Мне хочется, чтобы он вышел. Задержал меня, остановил. Чтобы сказал, что для него мы - вовсе не игра, что можно прыгнуть вместе - и не разбиться, а подняться, и, если не взлететь, то хотя бы встать на ноги.
Но он не выйдет, а я останусь при своем мнении. Это лишь минутная слабость, не более.
Я больше не буду искать Алексея возле офисного здания, но мы столкнемся на парковке через два дня, поздно вечером, и вместе поднимемся на седьмой этаж, в его кабинет, чтобы до краев насладиться друг другом.
Снова мы увидимся только через неделю, рано утром.
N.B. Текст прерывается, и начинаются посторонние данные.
-- ==== Sys2Proof/Decode.lean ====
section
/-! DEFINITION. Reading a command from a word of spec/opcode_table.json. -/
namespace Sys2Proof

/-- The command a table word spells: none, since no row of the table gives bits. Commands arrive as KOC requests, frames, packets
and events of the part, whose bytes their own rules lay out (DESIGN CHOICE, log entry 13). -/
def decodeTableWord (_nbits _w : Nat) : Option Instr := none

end Sys2Proof
end

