-- ==== Sys2Proof/Machine/Ops.lean ====
section
/-! DEFINITION. The named operations over the state: status codes, accessors, events, error records, core memories, HBM,
translation, context lookup and signals. -/
namespace Sys2Proof.Machine

/-! ## Status codes (R10) -/
abbrev stOk : Nat := 0x0000
abbrev stAlign : Nat := 0x0001
abbrev stOverlap : Nat := 0x0002
abbrev stUnitAbsent : Nat := 0x0003
abbrev stWindowClosed : Nat := 0x0004
abbrev stNoCredit : Nat := 0x0005
abbrev stPoolExhausted : Nat := 0x0006
abbrev stRescaleLimit : Nat := 0x0007
abbrev stLaneMismatch : Nat := 0x0008
abbrev stFaultXlate : Nat := 0x0009
abbrev stFaultPerm : Nat := 0x000A
abbrev stPoison : Nat := 0x000B
abbrev stTimeout : Nat := 0x000C
abbrev stDigestMismatch : Nat := 0x000D
abbrev stLicence : Nat := 0x000E
abbrev stState : Nat := 0x000F
abbrev stBusy : Nat := 0x0010
abbrev stBusError : Nat := 0x0011

/-- Continuing statuses (R87): the stream goes on. -/
def continuing (st : Nat) : Bool := st == stOk || st == stRescaleLimit || st == stPoison

/-! ## Accessors -/

/-- A core before anything has touched it: logical core c is carried by physical core c mod 16 (R14, R450). -/
def Core.fresh (c : Nat) : Core := { phys := c % 16 }

def World.core (w : World) (c : Nat) : Core := Tab.get (Core.fresh c) w.cores c
def World.setCore (w : World) (c : Nat) (k : Core) : World := { w with cores := w.cores.set c k }
def World.cluster (w : World) (k : Nat) : Cluster := Tab.get {} w.clusters k
def World.setCluster (w : World) (k : Nat) (v : Cluster) : World := { w with clusters := w.clusters.set k v }
def World.die (w : World) (d : Nat) : Die := Tab.get {} w.dies d
def World.setDie (w : World) (d : Nat) (v : Die) : World := { w with dies := w.dies.set d v }
def World.ctx (w : World) (n : Nat) : Ctx := Tab.get {} w.ctxs n
def World.setCtx (w : World) (n : Nat) (v : Ctx) : World := { w with ctxs := w.ctxs.set n v }
def World.chan (w : World) (d : Nat) : Chan := Tab.get {} w.dma d
def World.setChan (w : World) (d : Nat) (v : Chan) : World := { w with dma := w.dma.set d v }
def World.link (w : World) (l : Nat) : Link := Tab.get {} w.links l
def World.setLink (w : World) (l : Nat) (v : Link) : World := { w with links := w.links.set l v }
def World.group (w : World) (g : Nat) : Group := Tab.get {} w.groups g
def World.setGroup (w : World) (g : Nat) (v : Group) : World := { w with groups := w.groups.set g v }
def World.port (w : World) (p : Nat) : HPort := Tab.get {} w.ports p
def World.setPort (w : World) (p : Nat) (v : HPort) : World := { w with ports := w.ports.set p v }
def World.region (w : World) (m : Nat) : Region := Tab.get {} w.regions m
def World.setRegion (w : World) (m : Nat) (v : Region) : World := { w with regions := w.regions.set m v }
def World.qp (w : World) (q : Nat) : Qp := Tab.get {} w.qps q
def World.setQp (w : World) (q : Nat) (v : Qp) : World := { w with qps := w.qps.set q v }
def World.stack (w : World) (t : Nat) : Stack := Tab.get {} w.hbm.stackTab t
def World.setStack (w : World) (t : Nat) (v : Stack) : World :=
  { w with hbm := { w.hbm with stackTab := w.hbm.stackTab.set t v } }
/-- The context table entry of context n. -/
def State.ent (s : State) (n : Nat) : Resid := Tab.get {} s.res n
def State.setEnt (s : State) (n : Nat) (v : Resid) : State := { s with res := s.res.set n v }
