-- ==== Sys2Proof/Machine/Crc.lean ====
section
/-! DEFINITION. CRC-64 in the ECMA-182 form (R365): the checksum of collective messages, state digests and checkpoints; and the
CRC-32 of Seam frames (R336). -/
namespace Sys2Proof.Machine

/-- One bit of the division by 0x42F0E1EBA9EA3693. -/
def crcStep (c : Word) : Word := if c.msb then (c <<< 1) ^^^ 0x42F0E1EBA9EA3693#64 else c <<< 1

/-- The register after one byte, most significant bit first. -/
def crcByte (c : Word) (b : Byte) : Word :=
  crcStep (crcStep (crcStep (crcStep (crcStep (crcStep (crcStep (crcStep (c ^^^ (b.zeroExtend 64 <<< 56)))))))))

/-- CRC-64 of a byte string (R365): initial value 0, no reflection, no final XOR. -/
def crc64 (bs : List Byte) : Word := bs.foldl crcByte 0

/-- One bit of the CRC-32 of IEEE 802.3, least significant bit first. -/
def crc32Step (c : BitVec 32) : BitVec 32 := if c.getLsbD 0 then (c >>> 1) ^^^ 0xEDB88320#32 else c >>> 1

/-- The register after one byte. -/
def crc32Byte (c : BitVec 32) (b : Byte) : BitVec 32 :=
  crc32Step (crc32Step (crc32Step (crc32Step (crc32Step (crc32Step (crc32Step (crc32Step (c ^^^ b.zeroExtend 32))))))))

/-- CRC-32 with the IEEE 802.3 polynomial (R336), in the form of that standard: reflected, all ones before and complemented after (PRESUMED, log
entry 136). -/
def crc32 (bs : List Byte) : BitVec 32 := ~~~(bs.foldl crc32Byte 0xFFFFFFFF#32)

end Sys2Proof.Machine
end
Он подойдет к моей машине, а я, смеясь, замечу, что не захватила плащ. Он, кивнув, закурит и, выпустив дым в сторону, не глядя на меня, скажет:
- Я познакомился с одной женщиной. Думаю, мы с ней будем вместе. Попытаю счастье, так сказать... Поэтому... - пожмет плечами и посмотрит на меня хмуро и немного виновато. - Я выхожу из игры.
Я все могу сама. Даже без нытья признавать свои ошибки. Даже улыбаться, когда бьют наотмашь. Поэтому отвечу спокойно и приветливо, как всегда:
- Надеюсь, все у тебя получится. Приятно было провести время. Удачи, Леш.
Я сяду в машину и потороплюсь захлопнуть дверь, так и не услышав, что он скажет мне вслед:
- И тебе, радость моя. И тебе...
Поставив кресло по центру гостиной, взяв в руки бокал вина, я любуюсь обоями цвета аметист на одной из четырех стен комнаты. Три других стены - девственно серые, потому что рулонов в магазине больше не осталось, и я взяла остатки на свой страх и риск. Получилось великолепно.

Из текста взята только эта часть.